COMMENTARY: Nonviolent action is the tool for peace
June 29, 2005
On Tuesday, President Bush gave a prime-time speech to try to garner up support for the war in Iraq and to try to boost his dwindling approval ratings.
He mentioned that the terrorists are no match for the men and women of the U.S. military. This might be true, but are our actions a match for the phenomenon of terrorism?
From the late eighteenth century through the twentieth century, the technique of non-violent action was widely used in highly diverse conflicts: colonial rebellions, international political and economic conflicts, religious conflicts and anti-slavery resistance. Non-violent action has been used to gain national independence, to gain civil rights, to resist genocide, to undermine dictatorships, to end segregation and to resist foreign occupations. Why can’t non-violence be used now?

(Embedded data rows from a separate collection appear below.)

-- ==== Sys2Proof/Certificates/Slice0/Obligations.lean ====
section
/-! DEFINITION. The statements about the model: what each command does under conditions on the state and the operands alone, what reset leaves, what stays
as it was, and what every step keeps. Names under Sys2Proof.Spec are the vocabulary of the statements. -/

namespace Sys2Proof.Spec

open Sys2Proof.Machine

/-- A command completes: it answers this next state. -/
def Gives (c : Instr) (s t : State) : Prop := Machine.exec c s = .next t

/-! ### Kernels (chapter 6) -/

/-- The words of formats R, I (and B, with RA and RB in the places of RD and RA), L, T and E (R165). -/
def wordR (op fn rd ra rb : Nat) : Nat := 2 ^ 26 * op + 2 ^ 21 * rd + 2 ^ 16 * ra + 2 ^ 11 * rb + fn
def wordI (op rd ra imm : Nat) : Nat := 2 ^ 26 * op + 2 ^ 21 * rd + 2 ^ 16 * ra + imm
def wordL (op count body : Nat) : Nat := 2 ^ 26 * op + 2 ^ 12 * count + body
def wordT (op rd land : Nat) : Nat := 2 ^ 26 * op + 2 ^ 21 * rd + land
def wordE (op ra rb act span base : Nat) : Nat := 2 ^ 26 * op + 2 ^ 21 * ra + 2 ^ 16 * rb + 2 ^ 13 * act + 2 ^ 8 * (span - 1) + 8 * base

/-- A kernel runs on the core, clocks of its budget are left, the word that comes next in it is this one, and it is read, corrected or not. -/
def Runs (s : State) (h c ecc w : Nat) : Prop :=
  s.kernelRuns h c = true ∧ (s.rcore h c).clock < (s.rcore h c).budget ∧ ecc ≤ 1 ∧ s.codeWord h c (s.rcore h c).pc = some w

/-- The state in which an instruction of a kernel takes its effect: Device Time has come to its clock, RFX_CORE.INDEX shows it, and a corrected word is
counted. -/
def atWord (s : State) (h c ecc : Nat) : State :=
  let m := s.rcore h c
  let t := (s.atTime (clockAt m.start (m.issue + m.clock) m.rate)).setFld Fld.RFX_CORE_INDEX m.pc h c
  if ecc = 1 then t.bump Fld.TSQ_CNT_ECC_COUNT h else t

/-- An instruction has ended after n clocks with the core as it then is, and control goes to an index, as the loops have it. -/
def stepTo (s : State) (h c : Nat) (m : RCore) (n i : Nat) : State :=
  s.setCore h c { m with clock := m.clock + n, loops := (wrapLoops m.loops i).1, pc := (wrapLoops m.loops i).2 }

/-- An instruction that leaves the core as given has ended after n clocks, and the following one is next. -/
def kernelStep (s : State) (h c ecc : Nat) (m : RCore) (n : Nat) : State := stepTo (atWord s h c ecc) h c m n (m.pc + 1)

/-- A whole number saturated to 32 signed bits, and to 64. -/
def saturate32 (x : Int) : Int := max (-2147483648) (min 2147483647 x)
def saturate64 (x : Int) : Int := max (-9223372036854775808) (min 9223372036854775807 x)

/-- IMM sign-extended, as a whole number. -/
def immInt (imm : Nat) : Int := (BitVec.ofNat 16 imm).toInt

end Sys2Proof.Spec

open Sys2Proof Sys2Proof.Machine Sys2Proof.Spec

/-! ### Steps and reset -/

/-- A step runs the command at the front of the queue with the queue's rest; the commands are served first in, first out. With nothing waiting a step changes nothing (the model's choice, log entry 1). -/
def Obligations.StepsServeTheQueue : Prop :=
  (∀ (c : Instr) (rest : List Instr) (s : State), step { s with pending := c :: rest } = exec c { s with pending := rest }) ∧
  (∀ s : State, s.pending = [] → step s = .next s)

/-- After reset every register of the map reads as its field table's Reset column, the part has no owner, no plan, and waits for power good. -/
def Obligations.ResetLeavesResetColumns : Prop :=
  (∀ (r : Reg) (o i : Nat), State.reset.word r o i = r.reset o i) ∧ State.reset.ownerValid = false ∧ State.reset.planActive = false ∧
  State.reset.fld Fld.PLN_POWER_BUDGET_WATTS = 480 ∧ State.reset.fld Fld.OWN_LEASE_TERM_MS = 3000 ∧ State.reset.fld Fld.BPM_CFG_SPAN_LOG2 = 4 ∧
  State.reset.fld Fld.TB_CTRL_SLEW = 10 ∧ State.reset.fld Fld.WQ_CFG_CQ_STALL_MS = 100 ∧ State.reset.fld Fld.ALM_CFG_HIGH_WATER = 24576 ∧
  (∀ p : Nat, p < 8 → State.reset.flag Fld.EP_PORT_MAP_EN 0 p = decide (p < 2)) ∧ State.reset.own.powered = false ∧ State.reset.pending = []

/-! ### Kernel instructions (R165 to R178) -/

/-- The integer instructions of format R, where the kernel's next word spells them: RD takes the value the table gives from RA and RB as they were, the other
registers keep theirs, the clocks of the table pass, and the following instruction is next. -/
def Obligations.KernelIntegerOps : Prop :=
  ∀ (h c ecc rd ra rb : Nat) (s : State), rd < 32 → ra < 32 → rb < 32 →
    let m := s.rcore h c
    let a := m.r ra
    let b := m.r rb
    let op := fun (fn : Nat) (i : Instr) (n : Nat) (v : Word) => Runs s h c ecc (wordR 0x00 fn rd ra rb) → Gives i s (kernelStep s h c ecc (m.set rd v) n)
    op 0x000 (.addOp h c ecc rd ra rb) 1 (BitVec.ofNat 32 (a.toNat + b.toNat)) ∧
    op 0x001 (.subOp h c ecc rd ra rb) 1 (BitVec.ofInt 32 (a.toInt - b.toInt)) ∧
    op 0x002 (.andOp h c ecc rd ra rb) 1 (a &&& b) ∧
    op 0x003 (.orOp h c ecc rd ra rb) 1 (a ||| b) ∧
    op 0x004 (.xorOp h c ecc rd ra rb) 1 (a ^^^ b) ∧
    op 0x005 (.shl h c ecc rd ra rb) 1 (BitVec.ofNat 32 (a.toNat * 2 ^ (b.toNat % 32))) ∧
    op 0x006 (.shr h c ecc rd ra rb) 1 (BitVec.ofNat 32 (a.toNat / 2 ^ (b.toNat % 32))) ∧
    op 0x007 (.sar h c ecc rd ra rb) 1 (BitVec.ofInt 32 (a.toInt / 2 ^ (b.toNat % 32))) ∧
    op 0x008 (.slt h c ecc rd ra rb) 1 (if a.toInt < b.toInt then 1 else 0) ∧
    op 0x009 (.sltu h c ecc rd ra rb) 1 (if a.toNat < b.toNat then 1 else 0) ∧
    op 0x00A (.minOp h c ecc rd ra rb) 1 (BitVec.ofInt 32 (min a.toInt b.toInt)) ∧
    op 0x00B (.maxOp h c ecc rd ra rb) 1 (BitVec.ofInt 32 (max a.toInt b.toInt)) ∧
    op 0x00C (.minu h c ecc rd ra rb) 1 (BitVec.ofNat 32 (min a.toNat b.toNat)) ∧
    op 0x00D (.maxu h c ecc rd ra rb) 1 (BitVec.ofNat 32 (max a.toNat b.toNat)) ∧
    op 0x010 (.mulOp h c ecc rd ra rb) 2 (BitVec.ofNat 32 (a.toNat * b.toNat)) ∧
    op 0x011 (.mulh h c ecc rd ra rb) 2 (BitVec.ofInt 32 (a.toInt * b.toInt / 2 ^ 32)) ∧
    op 0x012 (.mulhu h c ecc rd ra rb) 2 (BitVec.ofNat 32 (a.toNat * b.toNat / 2 ^ 32))

/-- The unsigned divisions and QDIV: a divisor of 0 gives the results of R168 and is counted; nothing aborts. The Q16.16 instructions saturate: the exact result, rounded as R167 says, held to 32 signed bits. -/
def Obligations.KernelDivisionsAndQFormat : Prop :=
  (∀ (h c ecc rd ra rb : Nat) (s : State), rd < 32 → ra < 32 → rb < 32 →
      let m := s.rcore h c
      let a := m.r ra
      let b := m.r rb
      let op := fun (fn : Nat) (i : Instr) (n : Nat) (v : Word) => Runs s h c ecc (wordR 0x00 fn rd ra rb) →
        let t := if b.toNat = 0 then (atWord s h c ecc).bump Fld.RFX_CNT_DIVZ_COUNT h else atWord s h c ecc
        Gives i s (stepTo t h c (m.set rd v) n (m.pc + 1))
      op 0x014 (.divu h c ecc rd ra rb) 34 (if b.toNat = 0 then 0xFFFFFFFF else BitVec.ofNat 32 (a.toNat / b.toNat)) ∧
      op 0x015 (.remu h c ecc rd ra rb) 34 (BitVec.ofNat 32 (a.toNat % b.toNat)) ∧
      op 0x023 (.qdiv h c ecc rd ra rb) 36 (if b.toNat = 0 then (if 0 ≤ a.toInt then 0x7FFFFFFF else 0x80000000)
        else BitVec.ofInt 32 (saturate32 (Int.tdiv (a.toInt * 65536) b.toInt)))) ∧
  (∀ (h c ecc rd ra rb : Nat) (s : State), rd < 32 → ra < 32 → rb < 32 →
      let m := s.rcore h c
      let a := (m.r ra).toInt
      let b := (m.r rb).toInt
      let op := fun (w : Nat) (i : Instr) (n : Nat) (x : Int) => Runs s h c ecc w → Gives i s (kernelStep s h c ecc (m.set rd (BitVec.ofInt 32 (saturate32 x))) n)
      op (wordR 0x00 0x020 rd ra rb) (.qadd h c ecc rd ra rb) 1 (a + b) ∧
      op (wordR 0x00 0x021 rd ra rb) (.qsub h c ecc rd ra rb) 1 (a - b) ∧
      op (wordR 0x00 0x022 rd ra rb) (.qmul h c ecc rd ra rb) 2 ((a * b + 32768) / 65536) ∧
      op (wordR 0x00 0x024 rd ra 0) (.qabs h c ecc rd ra) 1 (if a < 0 then -a else a) ∧
      op (wordR 0x00 0x025 rd ra 0) (.qneg h c ecc rd ra) 1 (-a))

/-- The instructions with an immediate: IMM is sign-extended but in ANDI, ORI, XORI and LUI. -/
def Obligations.KernelImmediateOps : Prop :=
  ∀ (h c ecc rd ra imm : Nat) (s : State), rd < 32 → ra < 32 → imm < 2 ^ 16 →
    let m := s.rcore h c
    let a := m.r ra
    let op := fun (w : Nat) (i : Instr) (v : Word) => Runs s h c ecc w → Gives i s (kernelStep s h c ecc (m.set rd v) 1)
    op (wordI 0x01 rd ra imm) (.addi h c ecc rd ra imm) (BitVec.ofInt 32 (a.toInt + immInt imm)) ∧
    op (wordI 0x02 rd ra imm) (.andi h c ecc rd ra imm) (a &&& BitVec.ofNat 32 imm) ∧
    op (wordI 0x03 rd ra imm) (.ori h c ecc rd ra imm) (a ||| BitVec.ofNat 32 imm) ∧
    op (wordI 0x04 rd ra imm) (.xori h c ecc rd ra imm) (a ^^^ BitVec.ofNat 32 imm) ∧
    op (wordI 0x05 rd ra imm) (.slti h c ecc rd ra imm) (if a.toInt < immInt imm then 1 else 0) ∧
    op (wordI 0x06 rd ra imm) (.sltiu h c ecc rd ra imm) (if a.toNat < (BitVec.ofInt 32 (immInt imm)).toNat then 1 else 0) ∧
    op (wordI 0x07 rd 0 imm) (.lui h c ecc rd imm) (BitVec.ofNat 32 (imm * 65536)) ∧
    (imm < 32 →
      op (wordI 0x08 rd ra imm) (.shli h c ecc rd ra imm) (BitVec.ofNat 32 (a.toNat * 2 ^ imm)) ∧
      op (wordI 0x09 rd ra imm) (.shri h c ecc rd ra imm) (BitVec.ofNat 32 (a.toNat / 2 ^ imm)) ∧
      op (wordI 0x0A rd ra imm) (.sari h c ecc rd ra imm) (BitVec.ofInt 32 (a.toInt / 2 ^ imm)))

/-- The accumulator instructions: ACC is a 64-bit signed number that MAC and MSU saturate; ACRD rounds and shifts it. -/
def Obligations.KernelAccumulator : Prop :=
  ∀ (h c ecc rd ra rb imm : Nat) (s : State), rd < 32 → ra < 32 → rb < 32 → imm < 64 →
    let m := s.rcore h c
    let a := (m.r ra).toInt
    let b := (m.r rb).toInt
    let op := fun (w : Nat) (i : Instr) (n : Nat) (m : RCore) => Runs s h c ecc w → Gives i s (kernelStep s h c ecc m n)
    op (wordR 0x10 0 0 ra rb) (.mac h c ecc ra rb) 2 { m with acc := saturate64 (m.acc + a * b) } ∧
    op (wordR 0x11 0 0 ra rb) (.msu h c ecc ra rb) 2 { m with acc := saturate64 (m.acc - a * b) } ∧
    op (wordR 0x12 0 0 0 0) (.acclr h c ecc) 1 { m with acc := 0 } ∧
    op (wordI 0x13 rd 0 imm) (.acrd h c ecc rd imm) 1 (m.set rd (BitVec.ofInt 32 (saturate32 (if imm = 0 then m.acc else saturate64 (m.acc + 2 ^ (imm - 1)) / 2 ^ imm)))) ∧
    op (wordR 0x14 0 0 ra rb) (.acset h c ecc ra rb) 1 { m with acc := (BitVec.ofNat 64 ((m.r ra).toNat + 2 ^ 32 * (m.r rb).toNat)).toInt } ∧
    op (wordR 0x15 0 rd 0 0) (.acget h c ecc rd) 1 ((m.set rd (BitVec.ofInt 32 m.acc)).set (rd + 1) (BitVec.ofInt 32 (m.acc / 2 ^ 32)))

/-- Loads and stores whose access lies in its space and is aligned: an alcove load reads the alcove under the kernel's own earlier stores, an alcove store goes
to the commit buffer, and scratch is read and written at once. One beyond its space, or misaligned, aborts the kernel with reason 2 or 3. -/
def Obligations.KernelMemoryOps : Prop :=
  ∀ (h c ecc rd ra imm : Nat) (s : State), rd < 32 → ra < 32 → imm < 2 ^ 16 →
    let m := s.rcore h c
    let a := m.addr ra imm
    let t := fun (n : Nat) => (atWord s h c ecc).poisonUse ((atWord s h c ecc).alcoveBad h a n)
    let load := fun (op n : Nat) (i : Instr) => Runs s h c ecc (wordI op rd ra imm) → a + n ≤ 0x01C00000 → a % n = 0 →
      Gives i s (stepTo (t n) h c (m.set rd (BitVec.ofNat 32 (leNat (s.kernelRead h m a n)))) 4 (m.pc + 1))
    let store := fun (op n : Nat) (i : Instr) => Runs s h c ecc (wordI op rd ra imm) → a + n ≤ 0x01C00000 → a % n = 0 →
      Gives i s (kernelStep s h c ecc { m with commit := m.commit ++ [.store a (leBytes n (m.r rd).toNat)] } 1)
    let stray := fun (op n top : Nat) (i : Instr) => Runs s h c ecc (wordI op rd ra imm) → top < a + n ∨ a % n ≠ 0 →
      Gives i s ((atWord s h c ecc).kernelAbort h c (if top < a + n then 2 else 3) (clockAt m.start (m.issue + m.clock) m.rate))
    load 0x18 4 (.ldw h c ecc rd ra imm) ∧ load 0x19 2 (.ldhu h c ecc rd ra imm) ∧
    store 0x1A 4 (.stw h c ecc rd ra imm) ∧ store 0x1B 2 (.sth h c ecc rd ra imm) ∧
    (Runs s h c ecc (wordI 0x1C rd ra imm) → a + 4 ≤ 1024 → a % 4 = 0 → Gives (.lds h c ecc rd ra imm) s
      (kernelStep s h c ecc (m.set rd (BitVec.ofNat 32 (leNat (Memory.readN m.scratch a 4)))) 1)) ∧
    (Runs s h c ecc (wordI 0x1D rd ra imm) → a + 4 ≤ 1024 → a % 4 = 0 → Gives (.sts h c ecc rd ra imm) s
      (kernelStep s h c ecc { m with scratch := Memory.writeN m.scratch a (leBytes 4 (m.r rd).toNat) } 1)) ∧
    stray 0x18 4 0x01C00000 (.ldw h c ecc rd ra imm) ∧ stray 0x19 2 0x01C00000 (.ldhu h c ecc rd ra imm) ∧
    stray 0x1A 4 0x01C00000 (.stw h c ecc rd ra imm) ∧ stray 0x1B 2 0x01C00000 (.sth h c ecc rd ra imm) ∧
    stray 0x1C 4 1024 (.lds h c ecc rd ra imm) ∧ stray 0x1D 4 1024 (.sts h c ecc rd ra imm)
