theorem State.flowPush_keeps {z : State} (s : State) (h : Nat) (src : Nat) (f : Nat) (v4 : Nat) (v5 : Bytes) : Keeps z s → Keeps z (State.flowPush s h src f v4 v5) := by
  induction v4 generalizing s h src f v5 with
  | zero =>
    intro h0
    unfold State.flowPush
    conv => zeta
    with_reducible repeat' (first | assumption | intro _ | apply State.bumpBy_keeps | apply State.putAlcove_keeps | apply State.bump_keeps | apply State.flowAppend_keeps | simp only [KeepsFst.pair] | apply KeepsFst.ite | apply KeepsFst.foldl | simp only [Keeps.update] | apply Keeps.ite | apply Keeps.foldl | (refine Keeps.fst (by assumption) ?_) | apply KeepsFst.first | split)
  | succ n ih =>
    intro h0
    unfold State.flowPush
    conv => zeta
    with_reducible repeat' (first | assumption | intro _ | apply ih | apply State.bumpBy_keeps | apply State.putAlcove_keeps | apply State.bump_keeps | apply State.flowAppend_keeps | simp only [KeepsFst.pair] | apply KeepsFst.ite | apply KeepsFst.foldl | simp only [Keeps.update] | apply Keeps.ite | apply Keeps.foldl | (refine Keeps.fst (by assumption) ?_) | apply KeepsFst.first | split)

theorem State.planEnqueue_keeps {z : State} (s : State) (h : Nat) (l : Nat) (b : Bytes) (tstamp : Bool) : Keeps z s → Keeps z (State.planEnqueue s h l b tstamp) := by
  intro h0
  unfold State.planEnqueue
  with_reducible repeat' (first | assumption | intro _ | apply State.bump_keeps | apply State.setPort_keeps | simp only [Keeps.update] | apply Keeps.ite | apply Keeps.foldl | split)

theorem State.laneRecords_keeps {z : State} (s : State) (m : Move) (v2 : Nat) : Keeps z s → KeepsFst z (State.laneRecords s m v2) := by
  induction v2 generalizing s m with
  | zero =>
    intro h0
    unfold State.laneRecords
    conv => zeta
    with_reducible repeat' (first | assumption | intro _ | apply State.bump_keeps | apply State.poisonUse_keeps | apply State.dropFrame_keeps | apply State.openEnqueue_keeps | apply State.planEnqueue_keeps | simp only [KeepsFst.pair] | apply KeepsFst.ite | apply KeepsFst.foldl | simp only [Keeps.update] | apply Keeps.ite | apply Keeps.foldl | (refine Keeps.fst (by assumption) ?_) | apply KeepsFst.first | split)
  | succ n ih =>
    intro h0
    unfold State.laneRecords
    conv => zeta
    with_reducible repeat' (first | assumption | intro _ | apply ih | apply State.bump_keeps | apply State.poisonUse_keeps | apply State.dropFrame_keeps | apply State.openEnqueue_keeps | apply State.planEnqueue_keeps | simp only [KeepsFst.pair] | apply KeepsFst.ite | apply KeepsFst.foldl | simp only [Keeps.update] | apply Keeps.ite | apply Keeps.foldl | (refine Keeps.fst (by assumption) ?_) | apply KeepsFst.first | split)

theorem State.setMove_keeps {z : State} (s : State) (m : Move) : Keeps z s → Keeps z (State.setMove s m) := by
  intro h0
  unfold State.setMove
  with_reducible repeat' (first | assumption | intro _ | simp only [Keeps.update] | apply Keeps.ite | apply Keeps.foldl | split)

theorem State.endMove_keeps {z : State} (s : State) (i : Nat) : Keeps z s → Keeps z (State.endMove s i) := by
  intro h0
  unfold State.endMove
  with_reducible repeat' (first | assumption | intro _ | simp only [Keeps.update] | apply Keeps.ite | apply Keeps.foldl | split)

theorem State.deliverFlit_keeps {z : State} (s : State) (m : Move) : Keeps z s → Keeps z (State.deliverFlit s m) := by
  intro h0
  unfold State.deliverFlit
  conv => zeta
  with_reducible repeat' (first | assumption | intro _ | apply State.putAlcove_keeps | apply State.poisonAlcove_keeps | apply State.endMove_keeps | apply State.setMove_keeps | apply State.poisonUse_keeps | apply State.laneRecords_keeps | apply State.flowPush_keeps | simp only [KeepsFst.pair] | apply KeepsFst.ite | apply KeepsFst.foldl | simp only [Keeps.update] | apply Keeps.ite | apply Keeps.foldl | (refine Keeps.fst (by assumption) ?_) | apply KeepsFst.first | split)

theorem execMoveFlitDeliver_keeps {z : State} (i : Nat) (bad : Bool) (s : State) : Keeps z s → KeepsNext z (execMoveFlitDeliver i bad s) := by
  intro h0
  unfold execMoveFlitDeliver
  conv => zeta
  with_reducible repeat' (first | assumption | intro _ | apply State.atTime_keeps | apply State.bump64_keeps | apply State.raise_keeps | apply State.bump_keeps | apply State.deliverFlit_keeps | apply KeepsNext.next | apply KeepsNext.ite | simp only [Keeps.update] | apply Keeps.ite | apply Keeps.foldl | split)

theorem execAtriumBeat_keeps {z : State} (i : Nat) (ecc : Nat) (s : State) : Keeps z s → KeepsNext z (execAtriumBeat i ecc s) := by
  intro h0
  unfold execAtriumBeat
  conv => zeta
  with_reducible repeat' (first | assumption | intro _ | apply State.atTime_keeps | apply State.poisonUse_keeps | apply State.bump_keeps | apply State.alm_keeps | apply State.setMove_keeps | apply State.putBeat_keeps | apply State.poisonBeat_keeps | apply State.endMove_keeps | apply KeepsNext.next | apply KeepsNext.ite | simp only [Keeps.update] | apply Keeps.ite | apply Keeps.foldl | split)
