-- ==== Sys2Proof/Laws/KeepsFrames.lean ====
section
/-! SUPPORT. The operations of frames, the cipher and DMA engines, carriers and storage keep the queue and both memories' form: one lemma each. -/

namespace Sys2Proof.Machine

theorem State.endFrame_keeps {z : State} (s : State) (f : PFrame) : Keeps z s → Keeps z (State.endFrame s f) := by
  intro h0
  unfold State.endFrame
  with_reducible repeat' (first | assumption | intro _ | apply State.dropFrame_keeps | simp only [Keeps.update] | apply Keeps.ite | apply Keeps.foldl | split)

theorem State.egressDrop_keeps {z : State} (s : State) (h : Nat) (f : PFrame) : Keeps z s → Keeps z (State.egressDrop s h f) := by
  intro h0
  unfold State.egressDrop
  with_reducible repeat' (first | assumption | intro _ | apply State.endFrame_keeps | apply State.raise_keeps | apply State.bump_keeps | simp only [Keeps.update] | apply Keeps.ite | apply Keeps.foldl | split)

theorem State.toPort_keeps {z : State} (s : State) (h : Nat) (l : Nat) (cls : Nat) (f : PFrame) (b : Bytes) : Keeps z s → Keeps z (State.toPort s h l cls f b) := by
  intro h0
  unfold State.toPort
  conv => zeta
  with_reducible repeat' (first | assumption | intro _ | apply State.egressDrop_keeps | apply State.openEnqueue_keeps | simp only [Keeps.update] | apply Keeps.ite | apply Keeps.foldl | split)

theorem State.toVport_keeps {z : State} (s : State) (h : Nat) (v : Nat) (cls : Nat) (f : PFrame) (b : Bytes) : Keeps z s → Keeps z (State.toVport s h v cls f b) := by
  intro h0
  unfold State.toVport
  conv => zeta
  with_reducible repeat' (first | assumption | intro _ | apply State.endFrame_keeps | apply State.bump_keeps | apply State.offer_keeps | simp only [Keeps.update] | apply Keeps.ite | apply Keeps.foldl | split)

theorem State.toPlain_keeps {z : State} (s : State) (h : Nat) (d : Nat) (cls : Nat) (f : PFrame) (b : Bytes) : Keeps z s → Keeps z (State.toPlain s h d cls f b) := by
  intro h0
  unfold State.toPlain
  conv => zeta
  with_reducible repeat' (first | assumption | intro _ | apply State.toPort_keeps | apply State.toVport_keeps | apply State.endFrame_keeps | apply State.bump_keeps | simp only [Keeps.update] | apply Keeps.ite | apply Keeps.foldl | split)

theorem State.encap_keeps {z : State} (s : State) (h : Nat) (t : Bytes) (f : PFrame) : Keeps z s → KeepsLeft z (State.encap s h t f) := by
  intro h0
  unfold State.encap
  conv => zeta
  with_reducible repeat' (first | assumption | intro _ | apply State.endFrame_keeps | apply State.raise_keeps | apply State.bump_keeps | exact KeepsLeft.right | apply KeepsLeft.left | apply KeepsLeft.ite | simp only [Keeps.update] | apply Keeps.ite | apply Keeps.foldl | split)

theorem State.copyTo_keeps {z : State} (s : State) (h : Nat) (d : Nat) (cls : Nat) (f : PFrame) : Keeps z s → Keeps z (State.copyTo s h d cls f) := by
  intro h0
  unfold State.copyTo
  conv => zeta
  with_reducible repeat' (first | assumption | intro _ | apply State.encap_keeps | apply State.toPlain_keeps | apply State.bump_keeps | simp only [Keeps.update] | apply Keeps.ite | apply Keeps.foldl | (refine KeepsLeft.of_eq (by assumption) ?_) | apply KeepsLeft.ite | exact KeepsLeft.right | apply KeepsLeft.left | split)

All governments rely on cooperation and obedience for their very existence. This is the nature of political power. A ruler’s power is not inherent; it comes from the society which they govern. Therefore, political power is a kind of social power, involving social interaction, wielded for political objectives. A ruler possesses power only to the degree that society grants, through cooperation and obedience.
Non-violent action is based on the view that governments depend on people and political power is fragile.
Advocates of non-violent action adhere to the view that political power can most efficiently and effectively be controlled at its sources.
Thus, in recognizing cooperation and obedience as roots of power, proponents of non-violent action regard disobedience and non-cooperation as methods that can disrupt or paralyze a ruler’s system of power, without killing or destroying.
It is often said that victory requires violence. When, in conflicts that threaten the basic beliefs and the nature of a society, people choose not to renounce violence for fear that doing so implies becoming powerless and helpless. Non-violence is seen merely as abject passive surrender. The means of violence are affirmed and approved. These means are designed to injure, kill, demolish and terrorize with maximum efficiency. Sadly, this efficiency continues to grow.
Violence should not be regarded as inescapable. The fact is that, although historians have generally neglected the phenomenon of non-violent struggle, non-violent action is indeed a realistic substitute for violent conflict.
Walter Wink, Professor of Biblical Interpretation at Auburn Theological Seminary in New York City, as quoted by Susan Ives in a 2001 talk, writes: “If we add all the countries touched by major nonviolent actions in our century (the Philippines, South Africa … the independence movement in India …) the figure reaches 3,337,400,000, a staggering 65 percent of humanity. All this in the teeth of the assertion, endlessly repeated, that nonviolence doesn’t work in the ‘real’ world.”
The misconception that nonviolence doesn’t work is flat-out wrong.
Political power is always dependent for its strength and existence upon a replenishment of its sources by the cooperation of a multitude of institutions and people, cooperation that may or may not continue.
Political power is therefore always potentially fragile and is always dependent on the society to which it is applied. Nonviolent action can be directly targeted to strike at the availability of each of these sources.
Political philosopher …tienne de la Bo‚tie (1530-63), whose views exerted great influence upon Theoreau, Tolstoy and Gandhi, argued that refusal of cooperation and obedience will produce a crisis for the ruler, once stated: “Just don’t support him, and you will see him like a great colossus whose base has been stolen, of his own weight sink to the ground and shatter.”
Non-violent action is not inaction. It is action that is non-violent. The study of non-violent struggle is critical, now more than ever. War perpetuates and escalates the cycle of violence. If we are to be a society that truly wishes for peace, we must use non-violence in our struggle.